Later that month, Moxley began a highly acclaimed rivalry with former friend Eddie Kingston, who was jealous of Moxley's success. He defended the championship against Kingston on the September 23 episode of Dynamite, which he won by making Kingston pass out to a chokehold. After retaining the championship against Lance Archer on the October 14 episode of Dynamite, Moxley was attacked by Kingston, who protested that Moxley had never made him submit. At Full Gear on November 7, Moxley defeated Kingston in an "I quit" match to retain the championship. Following this, Moxley rekindled his feud with Kenny Omega. At Winter Is Coming on December 2, Moxley lost the championship to Omega, thus ending his record-setting reign at 277 days, and giving Moxley his first singles loss in AEW. After taking an absence, Moxley returned at the New Year's Smash event on January 6, 2021, but he was attacked by Omega and his allies The Good Brothers (Karl Anderson and Doc Gallows). Moxley challenged Omega for the championship at Revolution on March 7, in an Exploding Barbed Wire Deathmatch, but lost.

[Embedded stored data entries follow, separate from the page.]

namespace Sys2Proof.Machine

variable {s0 : State} {ps : List Part}

theorem State.setCache_touch (hp : ([.upd] : List Part) ⊆ ps) (s : State) (m : ℕ) (c : List CacheBlock)  (h : Touch ps s0 s) :
    Touch ps s0 (State.setCache s m c) := by
  unfold State.setCache; try dsimp only
  repeat' first
    | with_reducible assumption
    | exact .inr (hp (by decide))
    | with_reducible exact .inl rfl
    | with_reducible refine touch_mk ?_ ?_ ?_ ?_ ?_ ?_ ?_ ?_ ?_ ?_ ?_ ?_ ?_ ?_ ?_ ?_ ?_ ?_ ?_ ?_ ?_ ?_ ?_ ?_ ?_ ?_ ?_ ?_ ?_

theorem State.touchBlock_touch (hp : ([.upd, .mem, .ctr] : List Part) ⊆ ps) (s : State) (m : ℕ) (b : ℕ)  (h : Touch ps s0 s) :
    Touch ps s0 (State.touchBlock s m b) := by
  unfold State.touchBlock; try dsimp only
  repeat' first
    | with_reducible assumption
    | exact List.Subset.trans (by decide) hp
    | with_reducible apply State.setCache_touch
    | with_reducible apply State.bump_touch
    | with_reducible apply State.noteRead_touch
    | exact .inr (hp (by decide))
    | with_reducible exact .inl rfl
    | split
    | with_reducible refine touch_mk ?_ ?_ ?_ ?_ ?_ ?_ ?_ ?_ ?_ ?_ ?_ ?_ ?_ ?_ ?_ ?_ ?_ ?_ ?_ ?_ ?_ ?_ ?_ ?_ ?_ ?_ ?_ ?_ ?_

theorem State.setElem_touch (hp : ([.upd] : List Part) ⊆ ps) (s : State) (m : ℕ) (a : ℕ) (v : ℕ)  (h : Touch ps s0 s) :
    Touch ps s0 (State.setElem s m a v) := by
  unfold State.setElem; try dsimp only
  repeat' first
    | with_reducible assumption
    | exact List.Subset.trans (by decide) hp
    | with_reducible apply State.setCache_touch
    | with_reducible apply touch_ite
    | with_reducible intro _

theorem State.placeRow_touch (hp : ([.log, .stats, .upd, .host, .mem, .ctr, .out] : List Part) ⊆ ps) (s : State) (d : Bytes) (m : Msg) (into : ℕ)  (h : Touch ps s0 s) :
    Touch ps s0 (State.placeRow s d m into) := by
  unfold State.placeRow; try dsimp only
  repeat' first
    | with_reducible assumption
    | exact List.Subset.trans (by decide) hp
    | with_reducible apply State.touchBlock_touch
    | with_reducible apply State.setElem_touch
    | with_reducible apply State.bump_touch
    | with_reducible apply State.addCounts_touch
    | with_reducible apply State.addHist_touch
    | exact .inr (hp (by decide))
    | with_reducible exact .inl rfl
    | with_reducible apply touch_ite
    | with_reducible apply touch_foldl
    | with_reducible intro _
    | split
    | with_reducible refine touch_mk ?_ ?_ ?_ ?_ ?_ ?_ ?_ ?_ ?_ ?_ ?_ ?_ ?_ ?_ ?_ ?_ ?_ ?_ ?_ ?_ ?_ ?_ ?_ ?_ ?_ ?_ ?_ ?_ ?_

theorem State.addHeld_touch (hp : ([.log, .stats, .job, .upd, .host, .mem, .ctr, .out] : List Part) ⊆ ps) (s : State) (d : Bytes) (m : Msg) (into : ℕ)  (h : Touch ps s0 s) :
    Touch ps s0 (State.addHeld s d m into) := by
  unfold State.addHeld; try dsimp only
  repeat' first
    | with_reducible assumption
    | exact List.Subset.trans (by decide) hp
    | with_reducible apply State.eventOnce_touch
    | with_reducible apply State.bump_touch
    | with_reducible apply State.placeRow_touch

theorem State.applyNonFinite_touch (hp : ([.log, .stats, .host, .ctr, .out] : List Part) ⊆ ps) (s : State) (d : Bytes) (k : ℕ) (n : ℕ)  (h : Touch ps s0 s) :
    Touch ps s0 (State.applyNonFinite s d k n) := by
  unfold State.applyNonFinite; try dsimp only
  repeat' first
    | with_reducible assumption
    | exact List.Subset.trans (by decide) hp
    | with_reducible apply State.raiseFlag_touch
    | with_reducible apply State.tallyCounts_touch
    | with_reducible apply touch_ite
    | with_reducible intro _

theorem State.noteGrad_touch (hp : ([.ctr] : List Part) ⊆ ps) (s : State) (i : ℕ) (d : Bytes)  (h : Touch ps s0 s) :
    Touch ps s0 (State.noteGrad s i d) := by
  unfold State.noteGrad; try dsimp only
  repeat' first
    | with_reducible assumption
    | exact List.Subset.trans (by decide) hp
    | with_reducible apply State.noteRead_touch
    | with_reducible apply touch_foldl
    | with_reducible intro _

After losing to Omega, Moxley began an alliance with his erstwhile rival Eddie Kingston, who came to Moxley's rescue after the match at Revolution. Over the following weeks, Moxley and Kingston would continue to feud with Omega and his allies, particularly focusing on Omega's friends The Young Bucks (Matt Jackson and Nick Jackson). At the Double or Nothing event in May, Moxley and Kingston challenged The Young Bucks for the AEW World Tag Team Championship, but they were defeated. On September 5 at All Out, Moxley defeated Satoshi Kojima. On the October 6 episode of Dynamite, Moxley competed in a Casino Ladder Match for an opportunity at the AEW World Championship, but the match was won by Adam Page. Also that month, he was inserted into a tournament to determine the next challenger for the world championship. Moxley defeated Preston "10" Vance to advance to the semi-finals, but he was withdrawn from the tournament after it was revealed that he had entered a rehabilitation program for alcoholism. Miro was subsequently unveiled as his replacement.

Record-setting world championship reigns (2022–present)

Moxley returned in January 2022, sporting a healthier and more clean-cut look. He began a storyline with Bryan Danielson, who offered to team up with him, but Moxley stated that he would only consider teaming up with Danielson if they wrestled each other first. Moxley defeated Danielson at Revolution in March, but the two began brawling after their match; William Regal, once a mentor to both men on separate occasions, made his surprise debut to break up the fight and force them to shake hands. With Regal as their manager, they formed a team which would later be named the Blackpool Combat Club (BCC) in reference to Regal's career beginnings in England. The group would begin a storyline with Wheeler Yuta, who would aim to join the group. After first losing to Danielson, Yuta was defeated by Moxley in a critically acclaimed match on the April 8 episode of Rampage, earning the faction's respect, and joining them. At Double or Nothing on May 29, Moxley and Danielson teamed with Eddie Kingston, Santana and Ortiz to face the Jericho Appreciation Society (Chris Jericho, Jake Hager, Daniel Garcia, Angelo Parker, and Matt Menard) in an Anarchy in the Arena match, but lost. 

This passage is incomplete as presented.